>>>>

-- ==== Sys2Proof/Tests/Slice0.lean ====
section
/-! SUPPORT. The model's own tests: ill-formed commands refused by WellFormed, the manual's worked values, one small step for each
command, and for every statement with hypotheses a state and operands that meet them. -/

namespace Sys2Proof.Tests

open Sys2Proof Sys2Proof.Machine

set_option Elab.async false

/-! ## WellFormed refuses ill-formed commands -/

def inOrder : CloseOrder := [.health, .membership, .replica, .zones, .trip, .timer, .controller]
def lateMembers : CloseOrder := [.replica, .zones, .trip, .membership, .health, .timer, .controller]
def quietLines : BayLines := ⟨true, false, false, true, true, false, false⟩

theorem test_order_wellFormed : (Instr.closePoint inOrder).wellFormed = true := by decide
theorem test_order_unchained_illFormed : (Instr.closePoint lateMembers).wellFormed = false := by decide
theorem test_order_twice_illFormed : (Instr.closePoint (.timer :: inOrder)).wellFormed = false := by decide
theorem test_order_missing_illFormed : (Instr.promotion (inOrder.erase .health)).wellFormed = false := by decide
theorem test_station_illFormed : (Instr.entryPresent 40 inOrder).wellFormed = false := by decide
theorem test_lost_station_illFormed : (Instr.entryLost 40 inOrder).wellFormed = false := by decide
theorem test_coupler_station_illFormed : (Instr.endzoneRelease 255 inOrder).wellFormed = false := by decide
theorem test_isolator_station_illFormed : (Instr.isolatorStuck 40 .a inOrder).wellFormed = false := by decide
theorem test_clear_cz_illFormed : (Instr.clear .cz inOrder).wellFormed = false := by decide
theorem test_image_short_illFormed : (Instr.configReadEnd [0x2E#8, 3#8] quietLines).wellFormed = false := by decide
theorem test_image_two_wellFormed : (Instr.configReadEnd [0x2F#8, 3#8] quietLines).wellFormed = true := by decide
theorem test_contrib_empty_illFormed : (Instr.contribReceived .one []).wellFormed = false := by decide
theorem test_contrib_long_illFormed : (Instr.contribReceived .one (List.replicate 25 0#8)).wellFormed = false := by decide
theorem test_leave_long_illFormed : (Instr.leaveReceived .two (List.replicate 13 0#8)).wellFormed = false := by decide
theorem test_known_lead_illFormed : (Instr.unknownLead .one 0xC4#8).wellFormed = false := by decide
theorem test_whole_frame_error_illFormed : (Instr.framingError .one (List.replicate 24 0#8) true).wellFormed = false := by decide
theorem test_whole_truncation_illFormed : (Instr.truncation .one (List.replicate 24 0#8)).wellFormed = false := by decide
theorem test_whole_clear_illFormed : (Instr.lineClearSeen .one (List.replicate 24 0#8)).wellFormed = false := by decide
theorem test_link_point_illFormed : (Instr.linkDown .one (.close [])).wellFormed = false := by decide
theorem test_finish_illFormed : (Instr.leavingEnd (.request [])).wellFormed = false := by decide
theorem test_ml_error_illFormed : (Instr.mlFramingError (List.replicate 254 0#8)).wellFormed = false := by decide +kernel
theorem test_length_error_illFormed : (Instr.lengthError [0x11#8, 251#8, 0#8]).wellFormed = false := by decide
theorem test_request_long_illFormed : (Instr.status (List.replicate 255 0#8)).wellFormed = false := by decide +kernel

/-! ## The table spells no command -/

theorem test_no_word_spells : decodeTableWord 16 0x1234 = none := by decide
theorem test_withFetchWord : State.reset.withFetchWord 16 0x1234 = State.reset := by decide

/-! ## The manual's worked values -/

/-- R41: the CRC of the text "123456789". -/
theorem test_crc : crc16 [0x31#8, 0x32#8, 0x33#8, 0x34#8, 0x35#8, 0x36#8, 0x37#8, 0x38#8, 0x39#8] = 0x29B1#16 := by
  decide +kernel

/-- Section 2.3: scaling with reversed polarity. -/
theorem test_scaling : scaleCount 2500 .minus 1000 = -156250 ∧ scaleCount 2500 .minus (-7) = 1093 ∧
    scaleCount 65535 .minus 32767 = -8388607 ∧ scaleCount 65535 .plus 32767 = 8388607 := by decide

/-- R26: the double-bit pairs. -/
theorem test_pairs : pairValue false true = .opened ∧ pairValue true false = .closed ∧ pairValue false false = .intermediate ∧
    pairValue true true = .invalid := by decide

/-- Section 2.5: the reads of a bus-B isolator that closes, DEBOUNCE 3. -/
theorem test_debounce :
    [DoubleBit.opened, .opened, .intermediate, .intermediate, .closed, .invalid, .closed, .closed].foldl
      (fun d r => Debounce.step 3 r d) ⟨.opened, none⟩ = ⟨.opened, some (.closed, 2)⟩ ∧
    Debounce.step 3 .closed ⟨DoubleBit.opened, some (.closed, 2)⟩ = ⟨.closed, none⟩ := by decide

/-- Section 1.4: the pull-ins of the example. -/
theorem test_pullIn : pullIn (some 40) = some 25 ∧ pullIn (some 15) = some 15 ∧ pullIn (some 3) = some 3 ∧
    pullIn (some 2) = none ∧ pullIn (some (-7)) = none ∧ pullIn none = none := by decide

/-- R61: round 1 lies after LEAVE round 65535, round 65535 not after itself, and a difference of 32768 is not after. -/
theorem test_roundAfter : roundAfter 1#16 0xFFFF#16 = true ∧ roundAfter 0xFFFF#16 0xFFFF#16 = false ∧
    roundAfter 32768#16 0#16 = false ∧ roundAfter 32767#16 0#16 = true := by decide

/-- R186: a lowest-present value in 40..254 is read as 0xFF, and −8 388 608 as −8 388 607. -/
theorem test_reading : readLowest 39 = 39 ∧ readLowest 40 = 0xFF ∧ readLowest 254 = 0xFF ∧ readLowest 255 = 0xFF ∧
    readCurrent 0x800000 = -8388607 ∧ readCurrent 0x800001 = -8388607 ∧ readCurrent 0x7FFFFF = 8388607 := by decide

<<<<
>>>>

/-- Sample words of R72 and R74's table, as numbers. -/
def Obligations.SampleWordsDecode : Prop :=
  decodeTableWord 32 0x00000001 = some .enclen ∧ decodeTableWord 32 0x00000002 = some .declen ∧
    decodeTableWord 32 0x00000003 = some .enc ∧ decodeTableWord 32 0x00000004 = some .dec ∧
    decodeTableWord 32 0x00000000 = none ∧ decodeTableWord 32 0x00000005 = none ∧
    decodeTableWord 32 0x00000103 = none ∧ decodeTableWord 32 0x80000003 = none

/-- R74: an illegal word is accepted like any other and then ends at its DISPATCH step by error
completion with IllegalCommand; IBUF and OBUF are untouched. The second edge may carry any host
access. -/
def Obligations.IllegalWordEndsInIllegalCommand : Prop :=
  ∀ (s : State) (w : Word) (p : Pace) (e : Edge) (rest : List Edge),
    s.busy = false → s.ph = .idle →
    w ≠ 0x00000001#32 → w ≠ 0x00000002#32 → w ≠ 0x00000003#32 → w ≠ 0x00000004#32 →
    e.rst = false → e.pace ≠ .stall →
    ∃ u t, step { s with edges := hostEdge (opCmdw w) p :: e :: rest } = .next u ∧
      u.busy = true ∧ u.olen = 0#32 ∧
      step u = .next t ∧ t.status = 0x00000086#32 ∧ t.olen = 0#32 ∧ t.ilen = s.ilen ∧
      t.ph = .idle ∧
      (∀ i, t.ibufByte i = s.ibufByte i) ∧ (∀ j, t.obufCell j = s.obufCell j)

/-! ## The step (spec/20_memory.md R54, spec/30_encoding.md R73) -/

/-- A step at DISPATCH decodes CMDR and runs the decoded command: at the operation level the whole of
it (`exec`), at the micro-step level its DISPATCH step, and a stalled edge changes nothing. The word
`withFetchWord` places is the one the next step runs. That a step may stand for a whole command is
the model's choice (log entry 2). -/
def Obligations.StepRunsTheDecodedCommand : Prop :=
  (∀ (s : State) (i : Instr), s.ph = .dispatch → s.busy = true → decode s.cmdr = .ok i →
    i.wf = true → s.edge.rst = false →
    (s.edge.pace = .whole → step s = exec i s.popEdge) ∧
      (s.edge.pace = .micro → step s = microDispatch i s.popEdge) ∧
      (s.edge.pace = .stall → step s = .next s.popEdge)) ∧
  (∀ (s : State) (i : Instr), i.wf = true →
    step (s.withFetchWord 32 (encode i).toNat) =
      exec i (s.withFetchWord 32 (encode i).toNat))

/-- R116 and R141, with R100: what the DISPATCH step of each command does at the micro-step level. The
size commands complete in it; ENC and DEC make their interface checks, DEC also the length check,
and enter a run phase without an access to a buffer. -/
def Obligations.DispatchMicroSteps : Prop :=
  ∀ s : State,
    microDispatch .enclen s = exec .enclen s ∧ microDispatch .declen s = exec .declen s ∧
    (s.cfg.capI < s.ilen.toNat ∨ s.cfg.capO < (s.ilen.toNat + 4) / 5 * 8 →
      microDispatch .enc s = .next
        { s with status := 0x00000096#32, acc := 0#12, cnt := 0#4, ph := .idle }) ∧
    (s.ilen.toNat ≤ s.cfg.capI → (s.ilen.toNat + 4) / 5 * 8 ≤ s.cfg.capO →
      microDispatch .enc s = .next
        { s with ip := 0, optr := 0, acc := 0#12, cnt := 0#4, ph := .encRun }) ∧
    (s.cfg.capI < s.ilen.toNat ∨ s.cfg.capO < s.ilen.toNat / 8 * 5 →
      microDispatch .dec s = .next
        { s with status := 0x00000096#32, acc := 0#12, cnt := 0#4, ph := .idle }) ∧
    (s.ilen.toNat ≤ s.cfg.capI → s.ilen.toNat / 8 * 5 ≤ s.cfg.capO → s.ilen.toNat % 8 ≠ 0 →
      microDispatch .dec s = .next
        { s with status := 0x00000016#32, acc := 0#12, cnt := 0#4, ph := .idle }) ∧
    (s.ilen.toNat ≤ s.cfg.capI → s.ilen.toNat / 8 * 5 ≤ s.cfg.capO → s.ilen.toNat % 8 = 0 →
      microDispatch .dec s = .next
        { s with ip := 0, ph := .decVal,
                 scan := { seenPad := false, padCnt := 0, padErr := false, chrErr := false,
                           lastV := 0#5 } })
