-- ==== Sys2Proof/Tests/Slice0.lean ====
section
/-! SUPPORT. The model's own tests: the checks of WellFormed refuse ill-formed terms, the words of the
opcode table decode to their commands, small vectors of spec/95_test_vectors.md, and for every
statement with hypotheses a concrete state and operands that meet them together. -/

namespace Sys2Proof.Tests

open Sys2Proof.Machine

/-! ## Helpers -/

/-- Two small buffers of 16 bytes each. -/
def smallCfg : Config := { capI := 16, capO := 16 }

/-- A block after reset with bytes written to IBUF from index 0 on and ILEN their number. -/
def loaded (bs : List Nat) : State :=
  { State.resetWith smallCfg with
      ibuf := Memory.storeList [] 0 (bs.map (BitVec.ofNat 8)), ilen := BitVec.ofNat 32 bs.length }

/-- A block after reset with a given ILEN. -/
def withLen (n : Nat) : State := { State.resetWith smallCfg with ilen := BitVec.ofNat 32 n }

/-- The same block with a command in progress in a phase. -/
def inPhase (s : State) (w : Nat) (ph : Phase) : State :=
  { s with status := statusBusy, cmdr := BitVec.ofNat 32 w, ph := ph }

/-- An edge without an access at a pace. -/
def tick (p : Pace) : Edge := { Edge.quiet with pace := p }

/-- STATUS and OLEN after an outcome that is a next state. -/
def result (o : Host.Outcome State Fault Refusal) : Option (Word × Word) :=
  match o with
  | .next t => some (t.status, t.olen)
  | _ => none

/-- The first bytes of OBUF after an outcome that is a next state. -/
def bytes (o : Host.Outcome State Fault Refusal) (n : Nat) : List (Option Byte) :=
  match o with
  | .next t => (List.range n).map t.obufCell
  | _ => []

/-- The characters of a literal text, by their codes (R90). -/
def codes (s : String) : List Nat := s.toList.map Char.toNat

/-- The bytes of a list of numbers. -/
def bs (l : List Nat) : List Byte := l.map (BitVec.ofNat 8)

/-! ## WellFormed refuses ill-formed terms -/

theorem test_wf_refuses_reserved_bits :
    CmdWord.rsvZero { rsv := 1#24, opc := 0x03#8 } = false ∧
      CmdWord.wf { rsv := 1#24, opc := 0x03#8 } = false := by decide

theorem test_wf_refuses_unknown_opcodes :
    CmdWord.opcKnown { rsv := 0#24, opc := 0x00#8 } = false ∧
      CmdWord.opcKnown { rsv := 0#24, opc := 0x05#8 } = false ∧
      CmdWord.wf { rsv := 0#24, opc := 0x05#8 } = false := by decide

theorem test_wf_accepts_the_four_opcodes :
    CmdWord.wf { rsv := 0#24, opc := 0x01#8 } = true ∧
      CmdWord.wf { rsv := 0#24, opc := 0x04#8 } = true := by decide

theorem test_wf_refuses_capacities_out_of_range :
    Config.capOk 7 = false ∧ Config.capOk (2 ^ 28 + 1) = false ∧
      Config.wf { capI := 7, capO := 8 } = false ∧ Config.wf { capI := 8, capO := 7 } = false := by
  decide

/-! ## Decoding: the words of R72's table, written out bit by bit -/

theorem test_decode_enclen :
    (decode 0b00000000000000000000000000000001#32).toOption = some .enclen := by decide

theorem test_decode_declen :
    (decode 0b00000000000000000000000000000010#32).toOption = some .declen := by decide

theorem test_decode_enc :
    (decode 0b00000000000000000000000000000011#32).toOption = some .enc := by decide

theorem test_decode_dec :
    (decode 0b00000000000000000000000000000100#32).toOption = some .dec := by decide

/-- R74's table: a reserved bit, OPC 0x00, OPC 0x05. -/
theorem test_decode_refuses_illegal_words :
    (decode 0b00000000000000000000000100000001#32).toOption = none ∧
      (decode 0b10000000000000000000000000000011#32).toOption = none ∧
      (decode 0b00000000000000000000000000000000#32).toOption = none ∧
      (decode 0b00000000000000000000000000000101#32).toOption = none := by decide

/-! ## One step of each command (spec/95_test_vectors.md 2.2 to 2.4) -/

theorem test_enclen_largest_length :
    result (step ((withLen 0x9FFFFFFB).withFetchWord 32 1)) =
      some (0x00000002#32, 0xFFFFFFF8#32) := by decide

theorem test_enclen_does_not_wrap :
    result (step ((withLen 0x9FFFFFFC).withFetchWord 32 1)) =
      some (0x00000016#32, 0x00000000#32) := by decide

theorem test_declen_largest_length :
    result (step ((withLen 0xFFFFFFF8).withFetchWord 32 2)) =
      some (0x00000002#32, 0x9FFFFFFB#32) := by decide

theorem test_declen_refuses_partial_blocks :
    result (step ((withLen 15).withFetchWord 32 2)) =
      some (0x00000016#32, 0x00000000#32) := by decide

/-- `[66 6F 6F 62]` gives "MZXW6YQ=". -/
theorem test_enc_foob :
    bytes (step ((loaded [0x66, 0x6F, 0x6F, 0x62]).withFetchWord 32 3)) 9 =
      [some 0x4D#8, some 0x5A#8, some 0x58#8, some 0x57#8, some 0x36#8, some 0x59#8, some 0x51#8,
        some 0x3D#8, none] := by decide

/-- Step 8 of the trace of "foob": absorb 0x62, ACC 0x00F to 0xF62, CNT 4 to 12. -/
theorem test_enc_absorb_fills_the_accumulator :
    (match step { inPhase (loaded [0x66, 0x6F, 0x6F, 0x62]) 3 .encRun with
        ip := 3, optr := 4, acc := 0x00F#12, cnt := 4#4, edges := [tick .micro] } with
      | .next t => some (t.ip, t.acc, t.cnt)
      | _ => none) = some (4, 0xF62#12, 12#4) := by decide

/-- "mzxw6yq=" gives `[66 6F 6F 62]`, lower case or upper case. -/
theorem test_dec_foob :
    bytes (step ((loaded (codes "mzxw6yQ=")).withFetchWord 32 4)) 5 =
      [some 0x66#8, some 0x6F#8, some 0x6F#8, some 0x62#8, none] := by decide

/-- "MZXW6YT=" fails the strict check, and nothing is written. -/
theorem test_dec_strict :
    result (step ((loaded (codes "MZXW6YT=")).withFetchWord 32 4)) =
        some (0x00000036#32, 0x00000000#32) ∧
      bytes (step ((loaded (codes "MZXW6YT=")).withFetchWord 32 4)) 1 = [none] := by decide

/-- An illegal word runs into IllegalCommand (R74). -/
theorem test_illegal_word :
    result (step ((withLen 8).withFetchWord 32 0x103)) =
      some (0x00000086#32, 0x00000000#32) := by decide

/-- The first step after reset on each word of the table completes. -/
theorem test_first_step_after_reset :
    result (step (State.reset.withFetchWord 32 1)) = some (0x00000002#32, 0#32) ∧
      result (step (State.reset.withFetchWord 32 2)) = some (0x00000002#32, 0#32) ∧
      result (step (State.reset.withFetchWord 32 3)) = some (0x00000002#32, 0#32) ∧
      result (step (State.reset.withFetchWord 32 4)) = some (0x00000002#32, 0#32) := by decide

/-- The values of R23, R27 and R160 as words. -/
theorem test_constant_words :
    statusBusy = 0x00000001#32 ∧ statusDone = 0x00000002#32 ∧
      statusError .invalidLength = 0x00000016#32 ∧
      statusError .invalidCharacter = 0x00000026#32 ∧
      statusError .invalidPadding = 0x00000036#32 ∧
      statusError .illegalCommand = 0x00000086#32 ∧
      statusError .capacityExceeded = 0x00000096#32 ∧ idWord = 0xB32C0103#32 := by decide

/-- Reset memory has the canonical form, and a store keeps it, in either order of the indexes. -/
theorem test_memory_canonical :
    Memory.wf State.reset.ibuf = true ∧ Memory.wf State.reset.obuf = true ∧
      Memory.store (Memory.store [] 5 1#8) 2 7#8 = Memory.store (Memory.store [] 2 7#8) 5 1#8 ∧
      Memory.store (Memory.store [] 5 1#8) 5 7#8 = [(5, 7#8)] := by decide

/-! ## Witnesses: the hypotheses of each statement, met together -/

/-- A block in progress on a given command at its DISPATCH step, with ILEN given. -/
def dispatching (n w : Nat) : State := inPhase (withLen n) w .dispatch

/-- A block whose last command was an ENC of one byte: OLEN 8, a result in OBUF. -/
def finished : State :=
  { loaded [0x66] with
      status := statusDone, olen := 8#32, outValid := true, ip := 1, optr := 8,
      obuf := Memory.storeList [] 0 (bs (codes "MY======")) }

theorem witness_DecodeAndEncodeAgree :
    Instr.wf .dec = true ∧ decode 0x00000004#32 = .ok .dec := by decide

<<<<

▶ **TASK ITEM**
Your task is to restate, word for word, only those lines above that fall between the line holding "false ∧ Config.wf" and the line holding "(decode 0b00000000000000000000000000000100#32).toOption = some", inclusive.

▶ **SOLUTION**
      Config.wf { capI := 7, capO := 8 } = false ∧ Config.wf { capI := 8, capO := 7 } = false := by
  decide

/-! ## Decoding: the words of R72's table, written out bit by bit -/

theorem test_decode_enclen :
    (decode 0b00000000000000000000000000000001#32).toOption = some .enclen := by decide

theorem test_decode_declen :
    (decode 0b00000000000000000000000000000010#32).toOption = some .declen := by decide

theorem test_decode_enc :
    (decode 0b00000000000000000000000000000011#32).toOption = some .enc := by decide

theorem test_decode_dec :
    (decode 0b00000000000000000000000000000100#32).toOption = some .dec := by decide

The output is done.